Heat shock proteins: cellular and molecular mechanisms in the central nervous system

Abstract

Emerging evidence indicates that heat shock proteins (HSPs) are critical regulators in normal neural physiological function as well as in cell stress responses. The functions of HSPs represent an enormous and diverse range of cellular activities, far beyond the originally identified roles in protein folding and chaperoning. HSPs are now understood to be involved in processes such as synaptic transmission, autophagy, ER stress response, protein kinase and cell death signaling. In addition, manipulation of HSPs has robust effects on the fate of cells in neurological injury and disease states. The ongoing exploration of multiple HSP superfamilies has underscored the pluripotent nature of HSPs in the cellular context, and has demanded the recent revamping of the nomenclature referring to these families to reflect a re-organization based on structure and function. In keeping with this re-organization, we first discuss the HSP superfamilies in terms of protein structure, regulation, expression and distribution in the brain. We then explore major cellular functions of HSPs that are relevant to neural physiological states, and from there we discuss known and proposed HSP impacts on major neurological disease states. This review article presents a three-part discussion on the array of HSP families relevant to neuronal tissue, their cellular functions, and the exploration of therapeutic targets of these proteins in the context of neurological diseases.

Figure 1

Major protein domains defining HSP families.

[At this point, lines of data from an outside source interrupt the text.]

-- ==== Sys2Proof/Laws/Touch/Links.lean ====
section
/-! SUPPORT. What each operation of Machine/Links.lean can change: the parts named, and nothing else. -/

namespace Sys2Proof.Machine

set_option Elab.async false

open Sys2Proof

theorem execWavelengthLock_only {K : List Part} {F : FieldId → Prop} {P : PlotId → Prop} {s0 : State} (f : FieldId) (n : PortId) (w : Lambda) (s : State) (hK : Fits ([.events, .out, .reg Reg.INJ_PT.ARM, .reg Reg.INJ_PT.DONE, .reg Reg.RTE_COMB_STAT.MERGED, .reg Reg.RTE_COMB_STAT.PEAK, .reg Reg.RTE_LINK_CNT.NAKS, .reg Reg.RTE_LINK_CNT.REPLAYED, .reg Reg.RTE_LINK_CNT.TX_FLITS, .reg Reg.RTE_LINK_CREDIT.RES, .reg Reg.RTE_LINK_CREDIT.SHARED, .reg Reg.RTE_LINK_STATUS.RESULT, .reg Reg.RTE_LINK_STATUS.STATE, .ports, .router, .tally] : List Part) K) (hF : F f)
    (ho : Only K F P s0 s) : Ends K F P s0 (execWavelengthLock f n w s) := by
  unfold execWavelengthLock
  repeat' first | with_reducible assumption | exact Fits.trans (by decide +kernel) hK | exact hF | with_reducible apply Ends.inRim | with_reducible apply State.updPort_only | with_reducible apply State.linkLocked_only | with_reducible apply Ends.finish | with_reducible apply Ends.next | with_reducible apply Only.ite | with_reducible apply Ends.ite | dsimp only | split | (with_reducible refine Only.fst (by with_reducible assumption) ?_) | (with_reducible refine Only.snd (by with_reducible assumption) ?_)

theorem execWavelengthLockLoss_only {K : List Part} {F : FieldId → Prop} {P : PlotId → Prop} {s0 : State} (f : FieldId) (n : PortId) (w : Lambda) (s : State) (hK : Fits (([.events, .out, .reg Reg.INJ_PT.ARM, .reg Reg.INJ_PT.DONE, .reg Reg.RTE_COMB_STAT.MERGED, .reg Reg.RTE_COMB_STAT.PEAK, .reg Reg.RTE_LINK_CNT.LOST, .reg Reg.RTE_LINK_CNT.NAKS, .reg Reg.RTE_LINK_CNT.REPLAYED, .reg Reg.RTE_LINK_CNT.RETRAINS, .reg Reg.RTE_LINK_CNT.TX_FLITS, .reg Reg.RTE_LINK_CREDIT.RES, .reg Reg.RTE_LINK_CREDIT.SHARED, .reg Reg.RTE_LINK_STATUS.PRESERVED, .reg Reg.RTE_LINK_STATUS.RESULT, .reg Reg.RTE_LINK_STATUS.STATE] : List Part) ++ ([.ports, .router, .health, .tally] : List Part)) K) (hF : F f)
    (ho : Only K F P s0 s) : Ends K F P s0 (execWavelengthLockLoss f n w s) := by
  unfold execWavelengthLockLoss
  repeat' first | with_reducible assumption | exact Fits.trans (by decide +kernel) hK | exact hF | with_reducible apply Ends.inRim | with_reducible apply State.updPort_only | with_reducible apply State.laneCheck_only | with_reducible apply State.rxFail_only | with_reducible apply Ends.finish | with_reducible apply Ends.next | with_reducible apply Only.ite | with_reducible apply Ends.ite | dsimp only | split | (with_reducible refine Only.fst (by with_reducible assumption) ?_) | (with_reducible refine Only.snd (by with_reducible assumption) ?_)

theorem execLockTimeout_only {K : List Part} {F : FieldId → Prop} {P : PlotId → Prop} {s0 : State} (f : FieldId) (n : PortId) (s : State) (hK : Fits ([.events, .reg Reg.RTE_LINK_STATUS.RESULT, .ports] : List Part) K) (hF : F f)
    (ho : Only K F P s0 s) : Ends K F P s0 (execLockTimeout f n s) := by
  unfold execLockTimeout
  repeat' first | with_reducible assumption | exact Fits.trans (by decide +kernel) hK | exact hF | with_reducible apply Ends.inRim | with_reducible apply State.fset_only | with_reducible apply State.updPort_only | with_reducible apply State.raise_only | with_reducible apply Ends.finish | with_reducible apply Ends.next | with_reducible apply Only.ite | with_reducible apply Ends.ite | dsimp only | split | (with_reducible refine Only.fst (by with_reducible assumption) ?_) | (with_reducible refine Only.snd (by with_reducible assumption) ?_)

theorem execRxSilentTimeout_only {K : List Part} {F : FieldId → Prop} {P : PlotId → Prop} {s0 : State} (f : FieldId) (n : PortId) (s : State) (hK : Fits (([.events, .out, .reg Reg.INJ_PT.ARM, .reg Reg.INJ_PT.DONE, .reg Reg.RTE_COMB_STAT.MERGED, .reg Reg.RTE_COMB_STAT.PEAK, .reg Reg.RTE_LINK_CNT.LOST, .reg Reg.RTE_LINK_CNT.NAKS, .reg Reg.RTE_LINK_CNT.REPLAYED, .reg Reg.RTE_LINK_CNT.RETRAINS, .reg Reg.RTE_LINK_CNT.TX_FLITS, .reg Reg.RTE_LINK_CREDIT.RES, .reg Reg.RTE_LINK_CREDIT.SHARED, .reg Reg.RTE_LINK_STATUS.PRESERVED, .reg Reg.RTE_LINK_STATUS.RESULT, .reg Reg.RTE_LINK_STATUS.STATE] : List Part) ++ ([.ports, .router, .tally] : List Part)) K) (hF : F f)
    (ho : Only K F P s0 s) : Ends K F P s0 (execRxSilentTimeout f n s) := by
  unfold execRxSilentTimeout
  repeat' first | with_reducible assumption | exact Fits.trans (by decide +kernel) hK | exact hF | with_reducible apply Ends.inRim | with_reducible apply State.linkRetrain_only | with_reducible apply Ends.finish | with_reducible apply Ends.next | with_reducible apply Only.ite | with_reducible apply Ends.ite | dsimp only | split | (with_reducible refine Only.fst (by with_reducible assumption) ?_) | (with_reducible refine Only.snd (by with_reducible assumption) ?_)

theorem execHeaderMapDesync_only {K : List Part} {F : FieldId → Prop} {P : PlotId → Prop} {s0 : State} (f : FieldId) (n : PortId) (s : State) (hK : Fits (([.events, .out, .reg Reg.INJ_PT.ARM, .reg Reg.INJ_PT.DONE, .reg Reg.RTE_COMB_STAT.MERGED, .reg Reg.RTE_COMB_STAT.PEAK, .reg Reg.RTE_LINK_CNT.LOST, .reg Reg.RTE_LINK_CNT.NAKS, .reg Reg.RTE_LINK_CNT.PROTO_ERR, .reg Reg.RTE_LINK_CNT.REPLAYED, .reg Reg.RTE_LINK_CNT.RETRAINS, .reg Reg.RTE_LINK_CNT.TX_FLITS, .reg Reg.RTE_LINK_CREDIT.RES, .reg Reg.RTE_LINK_CREDIT.SHARED, .reg Reg.RTE_LINK_STATUS.PRESERVED, .reg Reg.RTE_LINK_STATUS.RESULT] : List Part) ++ ([.reg Reg.RTE_LINK_STATUS.STATE, .lastRaise, .ports, .router, .tally] : List Part)) K) (hF : F f)
    (ho : Only K F P s0 s) : Ends K F P s0 (execHeaderMapDesync f n s) := by
  unfold execHeaderMapDesync
  repeat' first | with_reducible assumption | exact Fits.trans (by decide +kernel) hK | exact hF | with_reducible apply Ends.inRim | with_reducible apply State.linkDesync_only | with_reducible apply Ends.finish | with_reducible apply Ends.next | with_reducible apply Only.ite | with_reducible apply Ends.ite | dsimp only | split | (with_reducible refine Only.fst (by with_reducible assumption) ?_) | (with_reducible refine Only.snd (by with_reducible assumption) ?_)

theorem execMapChange_only {K : List Part} {F : FieldId → Prop} {P : PlotId → Prop} {s0 : State} (f : FieldId) (n : PortId) (slot wave : Fin 16) (s : State) (hK : Fits ([.ports] : List Part) K) (hF : F f)
    (ho : Only K F P s0 s) : Ends K F P s0 (execMapChange f n slot wave s) := by
  unfold execMapChange
  repeat' first | with_reducible assumption | exact Fits.trans (by decide +kernel) hK | exact hF | with_reducible apply Ends.inRim | with_reducible apply State.updPort_only | with_reducible apply Ends.finish | with_reducible apply Ends.next | with_reducible apply Only.ite | with_reducible apply Ends.ite | dsimp only | split | (with_reducible refine Only.fst (by with_reducible assumption) ?_) | (with_reducible refine Only.snd (by with_reducible assumption) ?_)

theorem execModeChange_only {K : List Part} {F : FieldId → Prop} {P : PlotId → Prop} {s0 : State} (f : FieldId) (n : PortId) (mode : Fin 4) (s : State) (hK : Fits ([.ports] : List Part) K) (hF : F f)
    (ho : Only K F P s0 s) : Ends K F P s0 (execModeChange f n mode s) := by
  unfold execModeChange
  repeat' first | with_reducible assumption | exact Fits.trans (by decide +kernel) hK | exact hF | with_reducible apply Ends.inRim | with_reducible apply State.updPort_only | with_reducible apply Ends.finish | with_reducible apply Ends.next | with_reducible apply Only.ite | with_reducible apply Ends.ite | dsimp only | split | (with_reducible refine Only.fst (by with_reducible assumption) ?_) | (with_reducible refine Only.snd (by with_reducible assumption) ?_)

theorem execSwitchTimeout_only {K : List Part} {F : FieldId → Prop} {P : PlotId → Prop} {s0 : State} (f : FieldId) (n : PortId) (s : State) (hK : Fits (([.events, .out, .reg Reg.INJ_PT.ARM, .reg Reg.INJ_PT.DONE, .reg Reg.RTE_COMB_STAT.MERGED, .reg Reg.RTE_COMB_STAT.PEAK, .reg Reg.RTE_LINK_CNT.LOST, .reg Reg.RTE_LINK_CNT.NAKS, .reg Reg.RTE_LINK_CNT.PROTO_ERR, .reg Reg.RTE_LINK_CNT.REPLAYED, .reg Reg.RTE_LINK_CNT.RETRAINS, .reg Reg.RTE_LINK_CNT.TX_FLITS, .reg Reg.RTE_LINK_CREDIT.RES, .reg Reg.RTE_LINK_CREDIT.SHARED, .reg Reg.RTE_LINK_STATUS.PRESERVED, .reg Reg.RTE_LINK_STATUS.RESULT] : List Part) ++ ([.reg Reg.RTE_LINK_STATUS.STATE, .lastRaise, .ports, .router, .tally] : List Part)) K) (hF : F f)
    (ho : Only K F P s0 s) : Ends K F P s0 (execSwitchTimeout f n s) := by
  unfold execSwitchTimeout
  repeat' first | with_reducible assumption | exact Fits.trans (by decide +kernel) hK | exact hF | with_reducible apply Ends.inRim | with_reducible apply State.linkDesync_only | with_reducible apply Ends.finish | with_reducible apply Ends.next | with_reducible apply Only.ite | with_reducible apply Ends.ite | dsimp only | split | (with_reducible refine Only.fst (by with_reducible assumption) ?_) | (with_reducible refine Only.snd (by with_reducible assumption) ?_)

theorem execModeChangeResume_only {K : List Part} {F : FieldId → Prop} {P : PlotId → Prop} {s0 : State} (f : FieldId) (n : PortId) (flits : Bool) (s : State) (hK : Fits (([.events, .out, .reg Reg.HDL_PORT_STATUS.TX_MODE, .reg Reg.INJ_PT.ARM, .reg Reg.INJ_PT.DONE, .reg Reg.RTE_COMB_STAT.MERGED, .reg Reg.RTE_COMB_STAT.PEAK, .reg Reg.RTE_LINK_CNT.LOST, .reg Reg.RTE_LINK_CNT.NAKS, .reg Reg.RTE_LINK_CNT.REPLAYED, .reg Reg.RTE_LINK_CNT.RETRAINS, .reg Reg.RTE_LINK_CNT.TX_FLITS, .reg Reg.RTE_LINK_CREDIT.RES, .reg Reg.RTE_LINK_CREDIT.SHARED, .reg Reg.RTE_LINK_STATUS.PRESERVED, .reg Reg.RTE_LINK_STATUS.RESULT] : List Part) ++ ([.reg Reg.RTE_LINK_STATUS.STATE, .ports, .router, .tally] : List Part)) K) (hF : F f)
    (ho : Only K F P s0 s) : Ends K F P s0 (execModeChangeResume f n flits s) := by
  unfold execModeChangeResume
  repeat' first | with_reducible assumption | exact Fits.trans (by decide +kernel) hK | exact hF | with_reducible apply Ends.inRim | with_reducible apply State.txResume_only | with_reducible apply State.linkGo_only | with_reducible apply State.idleFor_only | with_reducible apply State.laneFlush_only | with_reducible apply State.updPort_only | with_reducible apply Ends.finish | with_reducible apply Ends.next | with_reducible apply Only.ite | with_reducible apply Ends.ite | dsimp only | split | (with_reducible refine Only.fst (by with_reducible assumption) ?_) | (with_reducible refine Only.snd (by with_reducible assumption) ?_)

theorem execCal_only {K : List Part} {F : FieldId → Prop} {P : PlotId → Prop} {s0 : State} (f : FieldId) (n : PortId) (w : Lambda) (ends : Bool) (s : State) (hK : Fits ([.ports] : List Part) K) (hF : F f)
    (ho : Only K F P s0 s) : Ends K F P s0 (execCal f n w ends s) := by
  unfold execCal
  repeat' first | with_reducible assumption | exact Fits.trans (by decide +kernel) hK | exact hF | with_reducible apply Ends.inRim | with_reducible apply State.setRx_only | with_reducible apply Ends.finish | with_reducible apply Ends.next | with_reducible apply Only.ite | with_reducible apply Ends.ite | dsimp only | split | (with_reducible refine Only.fst (by with_reducible assumption) ?_) | (with_reducible refine Only.snd (by with_reducible assumption) ?_)

theorem execCalDone_only {K : List Part} {F : FieldId → Prop} {P : PlotId → Prop} {s0 : State} (f : FieldId) (n : PortId) (w : Lambda) (confirmed : Bool) (s : State) (hK : Fits (([.events, .out, .reg Reg.HDL_CAL_STAT.ABORTED, .reg Reg.HDL_CAL_STAT.SLOTS, .reg Reg.HDL_PORT_STATUS.TX_MODE, .reg Reg.INJ_PT.ARM, .reg Reg.INJ_PT.DONE, .reg Reg.RTE_COMB_STAT.MERGED, .reg Reg.RTE_COMB_STAT.PEAK, .reg Reg.RTE_LINK_CNT.LOST, .reg Reg.RTE_LINK_CNT.NAKS, .reg Reg.RTE_LINK_CNT.REPLAYED, .reg Reg.RTE_LINK_CNT.RETRAINS, .reg Reg.RTE_LINK_CNT.TX_FLITS, .reg Reg.RTE_LINK_CREDIT.RES, .reg Reg.RTE_LINK_CREDIT.SHARED] : List Part) ++ ([.reg Reg.RTE_LINK_STATUS.PRESERVED, .reg Reg.RTE_LINK_STATUS.RESULT, .reg Reg.RTE_LINK_STATUS.STATE, .ports, .router, .health, .tally] : List Part)) K) (hF : F f)
    (ho : Only K F P s0 s) : Ends K F P s0 (execCalDone f n w confirmed s) := by
  unfold execCalDone
  repeat' first | with_reducible assumption | exact Fits.trans (by decide +kernel) hK | exact hF | with_reducible apply Ends.inRim | with_reducible apply State.retryDone_only | with_reducible apply State.calDone_only | with_reducible apply State.calFailed_only | with_reducible apply Ends.finish | with_reducible apply Ends.next | with_reducible apply Only.ite | with_reducible apply Ends.ite | dsimp only | split | (with_reducible refine Only.fst (by with_reducible assumption) ?_) | (with_reducible refine Only.snd (by with_reducible assumption) ?_)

Figure 2. ER unfolded protein response and protein degradation pathways mediated by HSPs

Aberrantly folded proteins in the ER are recognized and bound by HSPA5/BiP, which disengages from the luminal side of a transmembrane complex, and allows activation of stress signaling pathways to the nucleus (A). If the refolding system is overwhelmed, misfolded proteins are targeted to the ER-associated degradation path (ERAD) (B), where they are secreted to the cytosol via recognition by HSPA and DNAJ (green J) proteins and shuttled to the proteasomal system (C). Classical protein degradation mediated by the ubiquitin-proteasome system (UPS) involves the recognition of targeted proteins by either HSPA (red squares) or HSPC (yellow triangles) and appropriate co-factor binding. Cytosolic proteins containing a KFERQ motif may also be recognized by HSPA proteins and targeted to a lysosomal complex containing HSPC and LAMP2A (D). The proteins are imported into lysosomes, where they are bound by an intralysosomal HSPA member for unfolding and degradation by hydrolases. HSPB family members may also be involved in autophagy by binding to targeted proteins (E). HSPB then complexes with the co-chaperone Bag-3, which recruits nearby autophagic machinery.

Figure 3. Synaptic functions of HSP family members

HSPA (red squres) and DNAJ families have described roles in presynaptic vesicular release, clathrin uncoating, endosomal cycling and postsynaptic receptor clustering. DNAJC5/CSPa interacts with the SNARE complex and recruits several co-factors, including HSPA8/Hsc70, leading to the fusion of vesicles to the synaptic membrane. In turn, DNAJC6/auxilin binds clathrin-coated vesicles during vesicular reuptake, recruits HSPA8 and leads to clathrin removal. Endosomal trafficking requires DNAJC13/Rme-8, but the mechanism remains unclear. In addition to presynaptic effects, the clustering of acetylcholine receptors requires DNAJA3/Tid1. Ablation of AChR clustering disorganizes nerve terminals, leading to dysfunctional neuromuscular junction formation.

Figure 4. Mitochondrial chaperone-mediated protein import and folding

Nuclear-encoded mitochondrial-targeted proteins are synthesized outside of the mitochondria and targeted by HSPA (red squares) to the TOM complex located on the outer mitochondrial membrane. The protein is unfolded, passed through the TIM complex transversing the inner mitochondrial membrane, and received by the mitochondrial-resident HSPA/mortalin. The protein is then refolded after cleavage of the mitochondrial-localization signal to its final state by the mitochondrial chaperone HSPD (blue circle) and its co-chaperone, HSPE (orange pentagon).

Figure 5. HSP interaction with cell death signaling

Both HSPA (red squares) and HSPB (green triangles) family members have been implicated at various levels in suppression of cell death signaling. HSPA and HSPB directly suppress ASK-1 activity, which leads to suppression of mitochondrial cell death signaling. Furthermore, HSPB suppresses DAXX-mediated Bid translocation to the mitochondria, whereas HSPA suppresses upstream of Bax mitochondrial translocation. Downstream of mitochondrial signaling, HSPB can suppress the activation of caspase-9 or -3. HSPA both inhibited apoptosome formation as well as suppressed the nuclear translocation of the apoptosis-inducing factor (AIF). These activities lead to suppression of cell death.